* ASSIGNED TASK: Each entry is to be printed again word for word.

* RECORDS FOR PROCESSING:
-- Opening Marker --

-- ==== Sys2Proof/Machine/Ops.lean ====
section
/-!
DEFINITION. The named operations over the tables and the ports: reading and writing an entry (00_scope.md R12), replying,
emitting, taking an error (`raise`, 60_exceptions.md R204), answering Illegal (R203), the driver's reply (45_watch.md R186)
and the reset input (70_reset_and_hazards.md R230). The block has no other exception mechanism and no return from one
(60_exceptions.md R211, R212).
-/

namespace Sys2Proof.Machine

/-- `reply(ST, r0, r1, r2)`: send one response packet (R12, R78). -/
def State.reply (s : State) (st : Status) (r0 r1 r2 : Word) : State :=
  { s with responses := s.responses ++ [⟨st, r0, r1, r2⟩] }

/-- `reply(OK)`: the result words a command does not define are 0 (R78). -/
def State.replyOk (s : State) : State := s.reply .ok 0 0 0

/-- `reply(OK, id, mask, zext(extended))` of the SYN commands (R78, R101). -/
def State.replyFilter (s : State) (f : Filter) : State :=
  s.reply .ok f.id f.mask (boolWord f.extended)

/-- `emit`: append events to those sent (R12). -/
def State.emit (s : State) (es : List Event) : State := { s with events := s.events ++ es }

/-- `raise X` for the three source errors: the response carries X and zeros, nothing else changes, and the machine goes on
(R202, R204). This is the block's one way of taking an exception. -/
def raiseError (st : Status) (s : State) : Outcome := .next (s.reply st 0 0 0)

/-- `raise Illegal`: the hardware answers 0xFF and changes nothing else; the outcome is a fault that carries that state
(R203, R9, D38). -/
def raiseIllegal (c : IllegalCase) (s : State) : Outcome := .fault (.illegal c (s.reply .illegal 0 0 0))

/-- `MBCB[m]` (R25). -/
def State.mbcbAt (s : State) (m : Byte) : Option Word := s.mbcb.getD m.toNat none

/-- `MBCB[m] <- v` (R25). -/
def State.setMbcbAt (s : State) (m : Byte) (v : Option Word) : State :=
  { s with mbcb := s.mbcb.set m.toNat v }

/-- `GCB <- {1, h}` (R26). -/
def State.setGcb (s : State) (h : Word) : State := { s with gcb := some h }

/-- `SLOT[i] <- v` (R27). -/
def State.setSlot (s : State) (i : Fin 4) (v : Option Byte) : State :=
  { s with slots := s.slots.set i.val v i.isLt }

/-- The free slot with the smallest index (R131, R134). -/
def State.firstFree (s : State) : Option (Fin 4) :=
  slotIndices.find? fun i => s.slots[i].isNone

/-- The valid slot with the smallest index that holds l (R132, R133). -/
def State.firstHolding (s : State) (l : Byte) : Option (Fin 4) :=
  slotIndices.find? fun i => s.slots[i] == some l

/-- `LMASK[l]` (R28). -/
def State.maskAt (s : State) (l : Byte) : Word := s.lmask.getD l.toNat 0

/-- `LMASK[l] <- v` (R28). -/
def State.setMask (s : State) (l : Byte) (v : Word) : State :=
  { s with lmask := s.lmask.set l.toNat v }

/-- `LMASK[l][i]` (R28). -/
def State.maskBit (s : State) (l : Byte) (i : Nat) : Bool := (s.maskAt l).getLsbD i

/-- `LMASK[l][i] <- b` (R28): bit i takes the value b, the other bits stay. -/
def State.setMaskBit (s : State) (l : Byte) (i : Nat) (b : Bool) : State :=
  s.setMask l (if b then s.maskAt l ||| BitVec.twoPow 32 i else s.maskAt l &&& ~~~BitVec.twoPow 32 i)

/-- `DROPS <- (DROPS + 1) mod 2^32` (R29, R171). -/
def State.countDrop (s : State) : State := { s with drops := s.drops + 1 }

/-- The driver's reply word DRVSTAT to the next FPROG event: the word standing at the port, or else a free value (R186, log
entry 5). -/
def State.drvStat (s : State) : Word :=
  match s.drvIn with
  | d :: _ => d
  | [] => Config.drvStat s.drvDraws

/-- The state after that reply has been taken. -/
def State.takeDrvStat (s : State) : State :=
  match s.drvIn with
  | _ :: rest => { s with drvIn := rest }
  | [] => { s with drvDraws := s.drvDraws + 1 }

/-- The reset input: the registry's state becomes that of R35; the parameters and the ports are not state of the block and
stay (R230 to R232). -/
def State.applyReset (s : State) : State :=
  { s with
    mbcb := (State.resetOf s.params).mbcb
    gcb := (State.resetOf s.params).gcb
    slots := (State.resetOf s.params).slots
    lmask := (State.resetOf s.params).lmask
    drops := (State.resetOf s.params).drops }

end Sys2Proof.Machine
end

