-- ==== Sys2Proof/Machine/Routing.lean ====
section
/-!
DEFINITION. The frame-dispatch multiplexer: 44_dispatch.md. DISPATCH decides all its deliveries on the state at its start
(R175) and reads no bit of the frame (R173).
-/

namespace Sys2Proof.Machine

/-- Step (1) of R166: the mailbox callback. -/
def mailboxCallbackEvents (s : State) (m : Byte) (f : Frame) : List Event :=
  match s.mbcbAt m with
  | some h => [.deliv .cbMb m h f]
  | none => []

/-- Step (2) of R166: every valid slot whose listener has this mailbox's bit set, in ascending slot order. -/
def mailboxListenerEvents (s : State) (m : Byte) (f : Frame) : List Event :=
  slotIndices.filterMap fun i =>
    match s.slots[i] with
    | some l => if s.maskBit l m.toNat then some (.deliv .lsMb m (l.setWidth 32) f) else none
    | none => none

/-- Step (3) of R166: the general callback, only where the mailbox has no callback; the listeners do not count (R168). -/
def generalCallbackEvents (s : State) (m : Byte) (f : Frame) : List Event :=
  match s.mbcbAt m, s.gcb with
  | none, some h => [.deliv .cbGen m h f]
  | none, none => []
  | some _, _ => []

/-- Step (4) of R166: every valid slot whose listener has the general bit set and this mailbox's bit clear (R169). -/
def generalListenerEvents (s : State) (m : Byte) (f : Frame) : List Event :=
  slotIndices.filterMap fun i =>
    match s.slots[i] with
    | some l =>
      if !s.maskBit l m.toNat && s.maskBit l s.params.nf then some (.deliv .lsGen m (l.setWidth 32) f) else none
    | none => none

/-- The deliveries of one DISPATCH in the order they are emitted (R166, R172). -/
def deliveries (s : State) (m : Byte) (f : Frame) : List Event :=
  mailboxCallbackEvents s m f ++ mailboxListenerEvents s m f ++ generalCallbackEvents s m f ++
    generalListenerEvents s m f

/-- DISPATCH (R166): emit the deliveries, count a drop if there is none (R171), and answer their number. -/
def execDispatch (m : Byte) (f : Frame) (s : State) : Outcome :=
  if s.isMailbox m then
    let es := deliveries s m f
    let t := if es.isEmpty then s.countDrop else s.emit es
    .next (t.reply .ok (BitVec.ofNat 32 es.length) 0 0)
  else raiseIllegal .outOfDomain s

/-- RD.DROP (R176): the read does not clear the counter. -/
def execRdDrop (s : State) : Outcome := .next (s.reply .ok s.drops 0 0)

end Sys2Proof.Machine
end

-- Closing Marker --

* ANSWER TO THE EXERCISE:
-- ==== Sys2Proof/Machine/Ops.lean ====
section
/-!
DEFINITION. The named operations over the tables and the ports: reading and writing an entry (00_scope.md R12), replying,
emitting, taking an error (`raise`, 60_exceptions.md R204), answering Illegal (R203), the driver's reply (45_watch.md R186)
and the reset input (70_reset_and_hazards.md R230). The block has no other exception mechanism and no return from one
(60_exceptions.md R211, R212).
-/

namespace Sys2Proof.Machine

/-- `reply(ST, r0, r1, r2)`: send one response packet (R12, R78). -/
def State.reply (s : State) (st : Status) (r0 r1 r2 : Word) : State :=
  { s with responses := s.responses ++ [⟨st, r0, r1, r2⟩] }

/-- `reply(OK)`: the result words a command does not define are 0 (R78). -/
def State.replyOk (s : State) : State := s.reply .ok 0 0 0

/-- `reply(OK, id, mask, zext(extended))` of the SYN commands (R78, R101). -/
def State.replyFilter (s : State) (f : Filter) : State :=
  s.reply .ok f.id f.mask (boolWord f.extended)

/-- `emit`: append events to those sent (R12). -/
def State.emit (s : State) (es : List Event) : State := { s with events := s.events ++ es }

/-- `raise X` for the three source errors: the response carries X and zeros, nothing else changes, and the machine goes on
(R202, R204). This is the block's one way of taking an exception. -/
def raiseError (st : Status) (s : State) : Outcome := .next (s.reply st 0 0 0)

/-- `raise Illegal`: the hardware answers 0xFF and changes nothing else; the outcome is a fault that carries that state
(R203, R9, D38). -/
def raiseIllegal (c : IllegalCase) (s : State) : Outcome := .fault (.illegal c (s.reply .illegal 0 0 0))

/-- `MBCB[m]` (R25). -/
def State.mbcbAt (s : State) (m : Byte) : Option Word := s.mbcb.getD m.toNat none

/-- `MBCB[m] <- v` (R25). -/
def State.setMbcbAt (s : State) (m : Byte) (v : Option Word) : State :=
  { s with mbcb := s.mbcb.set m.toNat v }

/-- `GCB <- {1, h}` (R26). -/
def State.setGcb (s : State) (h : Word) : State := { s with gcb := some h }

/-- `SLOT[i] <- v` (R27). -/
def State.setSlot (s : State) (i : Fin 4) (v : Option Byte) : State :=
  { s with slots := s.slots.set i.val v i.isLt }

/-- The free slot with the smallest index (R131, R134). -/
def State.firstFree (s : State) : Option (Fin 4) :=
  slotIndices.find? fun i => s.slots[i].isNone

/-- The valid slot with the smallest index that holds l (R132, R133). -/
def State.firstHolding (s : State) (l : Byte) : Option (Fin 4) :=
  slotIndices.find? fun i => s.slots[i] == some l

/-- `LMASK[l]` (R28). -/
def State.maskAt (s : State) (l : Byte) : Word := s.lmask.getD l.toNat 0

/-- `LMASK[l] <- v` (R28). -/
def State.setMask (s : State) (l : Byte) (v : Word) : State :=
  { s with lmask := s.lmask.set l.toNat v }

/-- `LMASK[l][i]` (R28). -/
def State.maskBit (s : State) (l : Byte) (i : Nat) : Bool := (s.maskAt l).getLsbD i

/-- `LMASK[l][i] <- b` (R28): bit i takes the value b, the other bits stay. -/
def State.setMaskBit (s : State) (l : Byte) (i : Nat) (b : Bool) : State :=
  s.setMask l (if b then s.maskAt l ||| BitVec.twoPow 32 i else s.maskAt l &&& ~~~BitVec.twoPow 32 i)

/-- `DROPS <- (DROPS + 1) mod 2^32` (R29, R171). -/
def State.countDrop (s : State) : State := { s with drops := s.drops + 1 }

/-- The driver's reply word DRVSTAT to the next FPROG event: the word standing at the port, or else a free value (R186, log
entry 5). -/
def State.drvStat (s : State) : Word :=
  match s.drvIn with
  | d :: _ => d
  | [] => Config.drvStat s.drvDraws

/-- The state after that reply has been taken. -/
def State.takeDrvStat (s : State) : State :=
  match s.drvIn with
  | _ :: rest => { s with drvIn := rest }
  | [] => { s with drvDraws := s.drvDraws + 1 }

/-- The reset input: the registry's state becomes that of R35; the parameters and the ports are not state of the block and
stay (R230 to R232). -/
def State.applyReset (s : State) : State :=
  { s with
    mbcb := (State.resetOf s.params).mbcb
    gcb := (State.resetOf s.params).gcb
    slots := (State.resetOf s.params).slots
    lmask := (State.resetOf s.params).lmask
    drops := (State.resetOf s.params).drops }

end Sys2Proof.Machine
end

-- ==== Sys2Proof/Machine/Routing.lean ====
section
/-!
DEFINITION. The frame-dispatch multiplexer: 44_dispatch.md. DISPATCH decides all its deliveries on the state at its start
(R175) and reads no bit of the frame (R173).
-/

namespace Sys2Proof.Machine

/-- Step (1) of R166: the mailbox callback. -/
def mailboxCallbackEvents (s : State) (m : Byte) (f : Frame) : List Event :=
  match s.mbcbAt m with
  | some h => [.deliv .cbMb m h f]
  | none => []

/-- Step (2) of R166: every valid slot whose listener has this mailbox's bit set, in ascending slot order. -/
def mailboxListenerEvents (s : State) (m : Byte) (f : Frame) : List Event :=
  slotIndices.filterMap fun i =>
    match s.slots[i] with
    | some l => if s.maskBit l m.toNat then some (.deliv .lsMb m (l.setWidth 32) f) else none
    | none => none

/-- Step (3) of R166: the general callback, only where the mailbox has no callback; the listeners do not count (R168). -/
def generalCallbackEvents (s : State) (m : Byte) (f : Frame) : List Event :=
  match s.mbcbAt m, s.gcb with
  | none, some h => [.deliv .cbGen m h f]
  | none, none => []
  | some _, _ => []

/-- Step (4) of R166: every valid slot whose listener has the general bit set and this mailbox's bit clear (R169). -/
def generalListenerEvents (s : State) (m : Byte) (f : Frame) : List Event :=
  slotIndices.filterMap fun i =>
    match s.slots[i] with
    | some l =>
      if !s.maskBit l m.toNat && s.maskBit l s.params.nf then some (.deliv .lsGen m (l.setWidth 32) f) else none
    | none => none

/-- The deliveries of one DISPATCH in the order they are emitted (R166, R172). -/
def deliveries (s : State) (m : Byte) (f : Frame) : List Event :=
  mailboxCallbackEvents s m f ++ mailboxListenerEvents s m f ++ generalCallbackEvents s m f ++
    generalListenerEvents s m f

/-- DISPATCH (R166): emit the deliveries, count a drop if there is none (R171), and answer their number. -/
def execDispatch (m : Byte) (f : Frame) (s : State) : Outcome :=
  if s.isMailbox m then
    let es := deliveries s m f
    let t := if es.isEmpty then s.countDrop else s.emit es
    .next (t.reply .ok (BitVec.ofNat 32 es.length) 0 0)
  else raiseIllegal .outOfDomain s

/-- RD.DROP (R176): the read does not clear the counter. -/
def execRdDrop (s : State) : Outcome := .next (s.reply .ok s.drops 0 0)

end Sys2Proof.Machine
end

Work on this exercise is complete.